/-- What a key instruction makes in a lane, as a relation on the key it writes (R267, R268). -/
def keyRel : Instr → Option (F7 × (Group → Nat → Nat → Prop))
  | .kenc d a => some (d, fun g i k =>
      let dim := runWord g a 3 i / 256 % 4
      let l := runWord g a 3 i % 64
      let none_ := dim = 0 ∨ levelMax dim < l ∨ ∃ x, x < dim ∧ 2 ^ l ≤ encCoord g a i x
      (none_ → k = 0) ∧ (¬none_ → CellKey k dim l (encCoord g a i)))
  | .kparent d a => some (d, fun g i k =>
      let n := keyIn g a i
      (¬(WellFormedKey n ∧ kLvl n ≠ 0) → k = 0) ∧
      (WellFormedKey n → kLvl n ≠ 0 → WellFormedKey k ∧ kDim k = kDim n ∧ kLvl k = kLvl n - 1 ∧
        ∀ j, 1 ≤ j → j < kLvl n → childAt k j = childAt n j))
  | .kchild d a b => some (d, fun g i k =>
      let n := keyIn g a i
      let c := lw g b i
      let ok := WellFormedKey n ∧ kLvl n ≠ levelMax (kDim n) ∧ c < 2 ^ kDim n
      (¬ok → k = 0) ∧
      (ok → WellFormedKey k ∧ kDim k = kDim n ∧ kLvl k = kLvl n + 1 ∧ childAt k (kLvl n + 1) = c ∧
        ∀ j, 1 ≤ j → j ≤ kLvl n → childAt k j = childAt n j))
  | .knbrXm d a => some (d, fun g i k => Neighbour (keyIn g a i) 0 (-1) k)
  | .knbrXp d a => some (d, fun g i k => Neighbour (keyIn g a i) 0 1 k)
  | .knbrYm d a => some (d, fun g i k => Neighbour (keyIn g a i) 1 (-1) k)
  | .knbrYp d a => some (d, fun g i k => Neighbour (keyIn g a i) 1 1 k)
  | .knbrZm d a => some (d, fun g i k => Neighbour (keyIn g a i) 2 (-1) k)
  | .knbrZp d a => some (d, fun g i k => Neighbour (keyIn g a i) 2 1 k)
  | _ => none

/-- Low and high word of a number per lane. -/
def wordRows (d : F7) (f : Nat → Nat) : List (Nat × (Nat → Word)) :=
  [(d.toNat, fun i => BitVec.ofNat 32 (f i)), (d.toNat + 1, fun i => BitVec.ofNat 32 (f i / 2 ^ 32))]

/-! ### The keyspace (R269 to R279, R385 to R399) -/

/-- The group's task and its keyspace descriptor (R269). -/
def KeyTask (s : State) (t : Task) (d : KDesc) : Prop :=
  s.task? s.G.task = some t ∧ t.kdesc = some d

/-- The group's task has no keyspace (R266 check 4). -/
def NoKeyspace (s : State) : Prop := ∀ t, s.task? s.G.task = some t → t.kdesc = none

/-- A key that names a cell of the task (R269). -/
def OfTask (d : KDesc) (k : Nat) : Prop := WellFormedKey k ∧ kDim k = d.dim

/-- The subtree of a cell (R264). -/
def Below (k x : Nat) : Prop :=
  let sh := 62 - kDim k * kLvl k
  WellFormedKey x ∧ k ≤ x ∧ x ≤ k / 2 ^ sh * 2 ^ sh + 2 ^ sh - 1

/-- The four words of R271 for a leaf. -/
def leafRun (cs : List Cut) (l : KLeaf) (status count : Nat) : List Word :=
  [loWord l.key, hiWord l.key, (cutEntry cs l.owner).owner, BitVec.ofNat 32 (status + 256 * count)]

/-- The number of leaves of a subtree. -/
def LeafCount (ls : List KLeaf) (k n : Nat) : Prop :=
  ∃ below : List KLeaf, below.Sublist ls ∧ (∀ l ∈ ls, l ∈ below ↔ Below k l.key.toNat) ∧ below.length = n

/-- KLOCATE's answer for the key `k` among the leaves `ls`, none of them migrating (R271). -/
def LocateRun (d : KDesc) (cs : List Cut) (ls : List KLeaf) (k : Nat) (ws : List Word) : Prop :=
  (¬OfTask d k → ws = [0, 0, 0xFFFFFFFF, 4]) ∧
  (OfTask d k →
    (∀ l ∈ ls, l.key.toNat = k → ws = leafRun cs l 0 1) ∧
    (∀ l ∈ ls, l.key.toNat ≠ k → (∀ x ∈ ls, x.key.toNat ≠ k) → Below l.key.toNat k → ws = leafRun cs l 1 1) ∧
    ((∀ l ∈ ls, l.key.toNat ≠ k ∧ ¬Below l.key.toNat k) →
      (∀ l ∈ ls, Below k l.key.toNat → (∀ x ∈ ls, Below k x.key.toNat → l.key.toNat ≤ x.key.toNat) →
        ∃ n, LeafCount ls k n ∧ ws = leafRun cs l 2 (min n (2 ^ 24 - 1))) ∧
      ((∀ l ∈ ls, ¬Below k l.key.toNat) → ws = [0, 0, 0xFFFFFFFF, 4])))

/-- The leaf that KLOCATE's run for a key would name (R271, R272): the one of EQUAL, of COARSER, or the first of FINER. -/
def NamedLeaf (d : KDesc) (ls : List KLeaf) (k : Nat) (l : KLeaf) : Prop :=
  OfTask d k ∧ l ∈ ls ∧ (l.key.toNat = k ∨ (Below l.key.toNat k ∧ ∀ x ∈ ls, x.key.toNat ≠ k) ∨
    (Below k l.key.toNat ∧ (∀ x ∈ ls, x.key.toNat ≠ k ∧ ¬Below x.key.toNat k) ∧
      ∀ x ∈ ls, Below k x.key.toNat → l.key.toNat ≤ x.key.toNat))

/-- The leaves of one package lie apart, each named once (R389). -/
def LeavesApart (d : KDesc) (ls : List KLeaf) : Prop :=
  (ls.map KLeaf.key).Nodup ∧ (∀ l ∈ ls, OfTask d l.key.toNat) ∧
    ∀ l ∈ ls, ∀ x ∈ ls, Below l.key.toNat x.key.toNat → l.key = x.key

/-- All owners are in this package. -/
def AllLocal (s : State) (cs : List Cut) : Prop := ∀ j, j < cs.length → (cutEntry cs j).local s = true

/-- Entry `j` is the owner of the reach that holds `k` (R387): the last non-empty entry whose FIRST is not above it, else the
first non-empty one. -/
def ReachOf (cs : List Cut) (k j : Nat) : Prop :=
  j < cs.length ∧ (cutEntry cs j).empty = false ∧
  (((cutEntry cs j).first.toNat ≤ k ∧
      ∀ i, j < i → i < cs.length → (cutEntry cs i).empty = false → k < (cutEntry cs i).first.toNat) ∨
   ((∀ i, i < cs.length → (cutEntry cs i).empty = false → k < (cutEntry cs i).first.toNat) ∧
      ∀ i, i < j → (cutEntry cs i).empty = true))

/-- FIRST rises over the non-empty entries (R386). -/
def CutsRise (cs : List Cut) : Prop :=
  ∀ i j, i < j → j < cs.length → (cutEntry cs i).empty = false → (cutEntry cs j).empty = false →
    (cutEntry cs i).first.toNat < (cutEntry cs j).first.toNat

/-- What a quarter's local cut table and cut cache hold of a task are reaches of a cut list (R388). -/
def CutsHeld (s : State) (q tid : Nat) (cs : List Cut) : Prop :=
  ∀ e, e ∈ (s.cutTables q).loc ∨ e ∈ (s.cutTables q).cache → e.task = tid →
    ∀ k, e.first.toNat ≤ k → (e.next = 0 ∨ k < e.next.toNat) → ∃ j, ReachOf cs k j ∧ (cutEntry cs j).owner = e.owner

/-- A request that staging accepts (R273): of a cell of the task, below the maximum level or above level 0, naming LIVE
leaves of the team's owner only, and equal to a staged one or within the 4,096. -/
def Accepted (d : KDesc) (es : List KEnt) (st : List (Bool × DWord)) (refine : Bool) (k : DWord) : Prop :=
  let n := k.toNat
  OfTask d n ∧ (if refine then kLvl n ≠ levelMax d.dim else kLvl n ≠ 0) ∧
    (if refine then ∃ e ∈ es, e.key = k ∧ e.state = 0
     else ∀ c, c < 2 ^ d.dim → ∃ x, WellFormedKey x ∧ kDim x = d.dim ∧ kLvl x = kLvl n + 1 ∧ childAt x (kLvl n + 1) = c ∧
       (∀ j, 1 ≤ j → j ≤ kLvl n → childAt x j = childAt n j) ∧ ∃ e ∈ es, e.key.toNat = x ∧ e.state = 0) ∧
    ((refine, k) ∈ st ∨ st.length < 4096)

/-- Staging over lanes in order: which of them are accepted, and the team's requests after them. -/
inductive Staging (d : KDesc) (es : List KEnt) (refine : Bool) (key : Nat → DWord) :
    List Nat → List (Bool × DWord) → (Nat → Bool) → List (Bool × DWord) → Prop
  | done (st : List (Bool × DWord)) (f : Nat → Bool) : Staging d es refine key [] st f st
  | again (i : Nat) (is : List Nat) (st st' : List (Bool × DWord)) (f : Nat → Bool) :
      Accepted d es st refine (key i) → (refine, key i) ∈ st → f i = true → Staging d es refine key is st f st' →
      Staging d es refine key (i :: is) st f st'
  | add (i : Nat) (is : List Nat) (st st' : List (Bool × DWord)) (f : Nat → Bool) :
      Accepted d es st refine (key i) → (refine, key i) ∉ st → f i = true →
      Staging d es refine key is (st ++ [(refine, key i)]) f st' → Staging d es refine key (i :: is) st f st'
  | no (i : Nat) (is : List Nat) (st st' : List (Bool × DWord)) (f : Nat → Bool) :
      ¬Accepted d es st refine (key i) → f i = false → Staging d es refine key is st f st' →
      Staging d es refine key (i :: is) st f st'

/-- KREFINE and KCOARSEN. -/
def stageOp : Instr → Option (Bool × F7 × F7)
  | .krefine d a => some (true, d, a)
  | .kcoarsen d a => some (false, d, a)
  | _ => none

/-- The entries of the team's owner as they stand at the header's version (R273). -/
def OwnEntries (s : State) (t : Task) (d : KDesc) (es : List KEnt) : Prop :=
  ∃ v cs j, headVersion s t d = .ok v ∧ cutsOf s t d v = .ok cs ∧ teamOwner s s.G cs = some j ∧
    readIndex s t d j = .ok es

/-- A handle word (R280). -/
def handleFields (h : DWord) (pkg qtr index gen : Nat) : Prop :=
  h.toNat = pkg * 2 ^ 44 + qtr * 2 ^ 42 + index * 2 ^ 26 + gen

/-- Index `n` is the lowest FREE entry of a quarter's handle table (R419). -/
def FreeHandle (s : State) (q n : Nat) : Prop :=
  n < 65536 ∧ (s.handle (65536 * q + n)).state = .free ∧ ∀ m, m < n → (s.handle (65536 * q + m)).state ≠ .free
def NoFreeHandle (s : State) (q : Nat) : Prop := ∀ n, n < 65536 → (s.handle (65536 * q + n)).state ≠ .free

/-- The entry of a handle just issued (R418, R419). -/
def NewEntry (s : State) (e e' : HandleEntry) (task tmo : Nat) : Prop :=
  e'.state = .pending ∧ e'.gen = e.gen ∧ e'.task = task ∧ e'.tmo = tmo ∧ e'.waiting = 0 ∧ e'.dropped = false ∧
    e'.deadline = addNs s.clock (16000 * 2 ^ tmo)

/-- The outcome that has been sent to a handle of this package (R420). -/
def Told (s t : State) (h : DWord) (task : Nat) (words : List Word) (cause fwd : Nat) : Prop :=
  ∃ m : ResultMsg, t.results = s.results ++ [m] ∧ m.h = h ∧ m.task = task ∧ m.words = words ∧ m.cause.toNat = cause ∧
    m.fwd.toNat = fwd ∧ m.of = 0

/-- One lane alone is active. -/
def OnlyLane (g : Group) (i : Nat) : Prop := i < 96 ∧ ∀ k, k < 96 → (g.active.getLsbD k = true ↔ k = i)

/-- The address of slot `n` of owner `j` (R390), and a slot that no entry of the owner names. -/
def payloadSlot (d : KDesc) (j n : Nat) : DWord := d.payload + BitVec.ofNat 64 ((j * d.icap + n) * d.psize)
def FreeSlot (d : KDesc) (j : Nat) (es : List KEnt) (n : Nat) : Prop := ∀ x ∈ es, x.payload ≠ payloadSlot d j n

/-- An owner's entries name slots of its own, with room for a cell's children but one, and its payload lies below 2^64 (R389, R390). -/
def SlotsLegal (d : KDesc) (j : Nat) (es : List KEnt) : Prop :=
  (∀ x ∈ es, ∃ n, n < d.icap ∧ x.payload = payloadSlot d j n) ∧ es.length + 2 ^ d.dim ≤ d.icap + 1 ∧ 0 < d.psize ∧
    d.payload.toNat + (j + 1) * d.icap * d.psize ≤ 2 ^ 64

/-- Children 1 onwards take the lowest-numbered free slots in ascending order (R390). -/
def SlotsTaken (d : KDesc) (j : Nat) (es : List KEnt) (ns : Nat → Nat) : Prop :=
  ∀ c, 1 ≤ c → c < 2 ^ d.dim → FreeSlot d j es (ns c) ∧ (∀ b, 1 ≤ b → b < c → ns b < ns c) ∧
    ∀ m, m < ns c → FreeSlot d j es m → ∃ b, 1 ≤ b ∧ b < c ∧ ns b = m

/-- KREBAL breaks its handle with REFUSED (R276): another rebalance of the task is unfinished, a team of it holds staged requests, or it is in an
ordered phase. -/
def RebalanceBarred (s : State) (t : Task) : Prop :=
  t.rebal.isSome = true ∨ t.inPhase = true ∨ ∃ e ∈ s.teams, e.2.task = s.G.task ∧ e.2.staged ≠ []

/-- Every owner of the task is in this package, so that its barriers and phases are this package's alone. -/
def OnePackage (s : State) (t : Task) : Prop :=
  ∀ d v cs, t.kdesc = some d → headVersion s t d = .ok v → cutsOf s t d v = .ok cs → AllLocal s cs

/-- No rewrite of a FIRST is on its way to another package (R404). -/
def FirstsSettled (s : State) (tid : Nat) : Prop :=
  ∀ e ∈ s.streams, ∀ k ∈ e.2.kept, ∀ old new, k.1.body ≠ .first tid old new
____
Exercise description:
Repeat exactly the lines of the material above, taking the first line, the line with "def wordRows (d", and every line between them.

Reply:
/-- What a key instruction makes in a lane, as a relation on the key it writes (R267, R268). -/
def keyRel : Instr → Option (F7 × (Group → Nat → Nat → Prop))
  | .kenc d a => some (d, fun g i k =>
      let dim := runWord g a 3 i / 256 % 4
      let l := runWord g a 3 i % 64
      let none_ := dim = 0 ∨ levelMax dim < l ∨ ∃ x, x < dim ∧ 2 ^ l ≤ encCoord g a i x
      (none_ → k = 0) ∧ (¬none_ → CellKey k dim l (encCoord g a i)))
  | .kparent d a => some (d, fun g i k =>
      let n := keyIn g a i
      (¬(WellFormedKey n ∧ kLvl n ≠ 0) → k = 0) ∧
      (WellFormedKey n → kLvl n ≠ 0 → WellFormedKey k ∧ kDim k = kDim n ∧ kLvl k = kLvl n - 1 ∧
        ∀ j, 1 ≤ j → j < kLvl n → childAt k j = childAt n j))
  | .kchild d a b => some (d, fun g i k =>
      let n := keyIn g a i
      let c := lw g b i
      let ok := WellFormedKey n ∧ kLvl n ≠ levelMax (kDim n) ∧ c < 2 ^ kDim n
      (¬ok → k = 0) ∧
      (ok → WellFormedKey k ∧ kDim k = kDim n ∧ kLvl k = kLvl n + 1 ∧ childAt k (kLvl n + 1) = c ∧
        ∀ j, 1 ≤ j → j ≤ kLvl n → childAt k j = childAt n j))
  | .knbrXm d a => some (d, fun g i k => Neighbour (keyIn g a i) 0 (-1) k)
  | .knbrXp d a => some (d, fun g i k => Neighbour (keyIn g a i) 0 1 k)
  | .knbrYm d a => some (d, fun g i k => Neighbour (keyIn g a i) 1 (-1) k)
  | .knbrYp d a => some (d, fun g i k => Neighbour (keyIn g a i) 1 1 k)
  | .knbrZm d a => some (d, fun g i k => Neighbour (keyIn g a i) 2 (-1) k)
  | .knbrZp d a => some (d, fun g i k => Neighbour (keyIn g a i) 2 1 k)
  | _ => none

/-- Low and high word of a number per lane. -/
def wordRows (d : F7) (f : Nat → Nat) : List (Nat × (Nat → Word)) :=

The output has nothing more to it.